-- ==== Sys2Proof/Machine/Host.lean ====
section
/-! DEFINITION. BAR2 accesses (R432, R433, R438, R440), functions and ports that disappear or are reset (R437–R445, R558), full resets (R444,
R513, R514, R565) and the retirement of a core (R507). -/

namespace Sys2Proof.Machine

/-! BAR2. -/

/-- Host bytes stored into a range of a function's admin area, as far as they meet it. -/
def adminStore (f : FnId) (lo hi off : Nat) (bs : List Byte) (poisoned : Bool) : Act Unit := do
  let a := max off lo
  let b := min (off + bs.length) hi
  onlyIf (decide (a < b)) do
    let part := (bs.drop (a - off)).take (b - a)
    putImage (.admin f) a part (if poisoned then allWords a part.length else [])

/-- What a write of the liveness word brings (R438, R440): all ones is a clean detach; an orphaned function's host has come back. -/
def livenessWritten (f : FnId) : Act Unit := do
  let d ← look
  let w := leNat (bytesOf d (.admin f) 0x5000 4)
  let x := fnOf d f
  if w = 0xFFFFFFFF then orphanFn f
  else onlyIf (x.st == .orphaned) (emit (.fn f { x with live := some w }))

/-- Whether a range of BAR2 meets bytes `lo` to `hi - 1`. -/
def rangeMeets (off n lo hi : Nat) : Bool := decide (off < hi) && decide (lo < off + n)

/-- The virtual address that a data window offset names, with the partition (R433). -/
def windowVa (d : Dev) (f : FnId) (off n : Nat) : Option (PartId × Nat) :=
  let va := addrPair d .HIF_WIN_BASE_LO .HIF_WIN_BASE_HI f.val 0 + (off - 0x100000)
  (fnOf d f).part.bind fun p => if va + n ≤ 2 ^ 48 then some (p, va) else none

/-- DATA_WINDOW_READ (R432, R433, R501): a BAR2 read. -/
def doWindowRead (f : FnId) (off n : Nat) : Act Unit := do
  let d ← look
  onlyIf (reaches d f) do
    wakeFabric
    if off < 0x100000 then emit (.out (.dataRead f (bytesOf d (.admin f) off n) (!(badIn d (.admin f) off n).isEmpty)))
    else do
      let ones : Act Unit := do
        violation f
        emit (.out (.dataRead f (List.replicate n 0xFF#8) false))
      match windowVa d f off n with
      | none => ones
      | some (p, va) =>
        match ← vaRead (envOf d p) p {} va n with
        | .error _ => ones
        | .ok (bs, bad) => emit (.out (.dataRead f bs (!bad.isEmpty)))

/-- DATA_WINDOW_WRITE (R432, R433, R438, R501): a BAR2 write; the host writes the admin command ring, its liveness word and its consumed
count. -/
def doWindowWrite (f : FnId) (off : Nat) (bs : List Byte) (poisoned : Bool) : Act Unit := do
  let d ← look
  onlyIf (reaches d f) do
    wakeFabric
    if off < 0x100000 then do
      adminStore f 0 0x4000 off bs poisoned
      adminStore f 0x5000 0x5008 off bs poisoned
      onlyIf (rangeMeets off bs.length 0x5000 0x5004) (livenessWritten f)
    else match windowVa d f off bs.length with
      | none => violation f
      | some (p, va) =>
        match ← vaWrite (envOf d p) p {} va bs (if poisoned then allWords va bs.length else []) with
        | .error _ => violation f
        | .ok _ => pure ()

/-! Functions. -/

/-- LIVENESS_SAMPLE (R437, R438): two samples in a row that find the word unchanged orphan the function. -/
def doLiveness (f : FnId) : Act Unit := guarded do
  let d ← look
  let x := fnOf d f
  onlyIf (procRuns d procHIF && x.st == .active && x.part.isSome) do
    let w := leNat (bytesOf d (.admin f) 0x5000 4)
    let same := if x.live = some w then x.same + 1 else 0
    emit (.fn f { x with
      live := some w
      same := same })
    onlyIf (decide (2 ≤ same)) (orphanFn f)

/-- ORPHAN_HOLD_EXPIRY (R439, R460). -/
def doHoldExpiry (p : PartId) : Act Unit := guarded do
  let d ← look
  onlyIf (procRuns d procHIF && (partOf d p).held) (endPolicy p)

/-- FLR (R441). -/
def doFlr (f : FnId) : Act Unit := guarded (resetFn f .active)

/-- FUNCTION_DISABLE (R441). -/
def doFnDisable (f : FnId) : Act Unit := guarded (resetFn f .disabled)

/-! Ports. -/

/-- The functions of a port (R2). -/
def portFns (port : HostPort) : List FnId := allFns.filter fun f => portOf f == port

/-- A full reset asked for while the module works (R444): with HIF running its notice comes first, one second ahead. -/
def askReset (cause : Nat) : Act Unit := do
  let d ← look
  if d.fw.notice.isSome then pure ()
  else if procRuns d procHIF then resetNotice cause
  else onlyIf (resettable d) (fullResetNow cause)

/-- A hot reset or link disable of a port (R443). -/
def portReset (port : HostPort) : Act Unit := do
  let d ← look
  if bitOf (regOf d .HIF_RESET_CTRL 0) 0 then askReset 2 else each (portFns port) fun f => resetFn f .active

/-- Whether STRAP3 keeps a port in reset (R558, R566). -/
def strapped (d : Dev) (port : HostPort) : Bool := port == .portB && bitOf d.pins.straps 3

/-- PCIE_HOT_RESET (R443). -/
def doHotReset (port : HostPort) : Act Unit := guarded do
  let d ← look
  onlyIf (!strapped d port) (portReset port)

/-- PCIE_LINK_DOWN (R438): the link trains again by itself. -/
def doLinkDown (port : HostPort) : Act Unit := guarded do
  let d ← look
  onlyIf (!strapped d port) (each (portFns port) orphanFn)

/-- PERST_ASSERT (R558): the port is in reset until its PERST# is released; port B ignores it under STRAP3. -/
def doPerst (port : HostPort) : Act Unit := do
  let d ← look
  onlyIf (!strapped d port && !d.pins.perst.contains port) do
    updPins fun x => { x with perst := x.perst ++ [port] }
    onlyIf (awake d) do
      portReset port
      updPins fun x => { x with ports := tabPut x.ports port .reset }

/-- PERST_RELEASE (R558): the port trains. -/
def doPerstRelease (port : HostPort) : Act Unit := do
  let d ← look
  onlyIf (d.pins.perst.contains port) do
    updPins fun x => { x with perst := x.perst.filter (· != port) }
    onlyIf (awake d && !strapped d port) (updPins fun x => { x with ports := tabPut x.ports port .up })

/-! Full resets. -/

/-- RESET_NOTICE_EXPIRY (R444): the reset follows its notice. -/
def doNoticeExpiry : Act Unit := do
  let d ← look
  onSome d.fw.notice fun cause => onlyIf (resettable d) (fullResetNow cause)

/-- FULL_RESET (R514): the cause is that of the notice or of the module error that stands; with neither the rules name none, and it is a free
one (log entry 2). -/
def doFullReset : Act Unit := do
  let d ← look
  onlyIf (resettable d) do
    let v ← draw
    fullResetNow (match d.fw.notice with
      | some cause => cause
      | none => if fatal d then 4 else 1 + v % 4)

/-- RESET_INPUT (R565): RESET_N low for that many AON ticks; with a notice pending its reset is the notice's (R574). -/
def doResetInput (low : Nat) : Act Unit := do
  let d ← look
  onlyIf (decide (2500 ≤ low) && resettable d && d.fw.notice.isNone) (fullResetNow 3)

/-- Whether SUP resets the module by itself after a module error (R513): sources 0x7 and 0x8 follow R491. -/
def autoResets (d : Dev) : Bool :=
  let src := bitsOf (regOf d .TOP_ERR_FIRST 0) 31 28
  fatal d && bitOf (regOf d .TOP_ERR_CTRL 0) 2 && procRuns d procSUP && src != 7 && src != 8

/-- AUTO_RESET_TIMER (R513). -/
def doAutoReset : Act Unit := guarded do
  let d ← look
  onlyIf (autoResets d) (fullResetNow 4)

/-- What follows a module error at once (R512, R513): every open step is abandoned, and with HIF running the notice of the reset is posted. -/
def fatalProgress : Act Unit := do
  let d ← look
  onlyIf (fatal d) do
    each allParts fun p => onlyIf ((partOf d p).alive && (partOf d p).step.isSome) (abandonStep p)
    let d ← look
    onlyIf (autoResets d && procRuns d procHIF && d.fw.notice.isNone) (resetNotice 4)

/-! Retirement (R13, R507). -/

/-- The tasks of a core: on its slots, and those suspended that could resume only there (R394). -/
def coreTasks (d : Dev) (c : CoreId) (p : PartId) : List Task :=
  (tasksOf d p).filter fun t => !t.over && ((t.core.map (·.1)) == some c || (t.arena.map (·.1)) == some c ||
    (t.begun && t.win != 0 && d.wins.any fun w => w.id == t.win && w.part == p && w.core == c))

/-- CORE_RETIREMENT (R13, R411, R504, R507): SUP runs. The core's tasks are aborted, its windows and arenas go to the scrub, it leaves every mask,
its bit is written into the retirement map, and both PFs are told; a step that had a task there is discarded. -/
def doRetire (c : CoreId) : Act Unit := guarded do
  let d ← look
  onlyIf (procRuns d procSUP && !d.retired.contains c.val) do
    let hit := allParts.filter fun p => (partOf d p).alive && !(coreTasks d c p).isEmpty
    each hit fun p => abortTasks p 0x19 fun t => ((coreTasks d c p).map (·.tid)).contains t.tid
    let d ← look
    each (d.wins.filter fun w => w.core == c) fun w => tellWindow w 6
    updWins fun ws => ws.map fun w => if w.core = c ∧ w.st ≠ .evicted then w.ended else w
    winProgress
    emit (.retire c)
    each allParts fun p => onlyIf (bitOf (regOf d .SCHED_CORE_MASK p.val (c.val / 32)) (c.val % 32))
      (setField .SCHED_CORE_MASK p.val (c.val / 32) (c.val % 32) (c.val % 32) 0)
    each pfs fun f => notice f 4 c.val
    each hit abandonStep

end Sys2Proof.Machine
end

* * * *

● **DIRECTIONS**: Above is a listing; print exactly its lines from the one with "else 1 + v % 4)" through the one with "(t.begun && t.win", and no other lines.

● **ANSWER SECTION**:
      | none => if fatal d then 4 else 1 + v % 4)

/-- RESET_INPUT (R565): RESET_N low for that many AON ticks; with a notice pending its reset is the notice's (R574). -/
def doResetInput (low : Nat) : Act Unit := do
  let d ← look
  onlyIf (decide (2500 ≤ low) && resettable d && d.fw.notice.isNone) (fullResetNow 3)

/-- Whether SUP resets the module by itself after a module error (R513): sources 0x7 and 0x8 follow R491. -/
def autoResets (d : Dev) : Bool :=
  let src := bitsOf (regOf d .TOP_ERR_FIRST 0) 31 28
  fatal d && bitOf (regOf d .TOP_ERR_CTRL 0) 2 && procRuns d procSUP && src != 7 && src != 8

/-- AUTO_RESET_TIMER (R513). -/
def doAutoReset : Act Unit := guarded do
  let d ← look
  onlyIf (autoResets d) (fullResetNow 4)

/-- What follows a module error at once (R512, R513): every open step is abandoned, and with HIF running the notice of the reset is posted. -/
def fatalProgress : Act Unit := do
  let d ← look
  onlyIf (fatal d) do
    each allParts fun p => onlyIf ((partOf d p).alive && (partOf d p).step.isSome) (abandonStep p)
    let d ← look
    onlyIf (autoResets d && procRuns d procHIF && d.fw.notice.isNone) (resetNotice 4)

/-! Retirement (R13, R507). -/

/-- The tasks of a core: on its slots, and those suspended that could resume only there (R394). -/
def coreTasks (d : Dev) (c : CoreId) (p : PartId) : List Task :=
  (tasksOf d p).filter fun t => !t.over && ((t.core.map (·.1)) == some c || (t.arena.map (·.1)) == some c ||
    (t.begun && t.win != 0 && d.wins.any fun w => w.id == t.win && w.part == p && w.core == c))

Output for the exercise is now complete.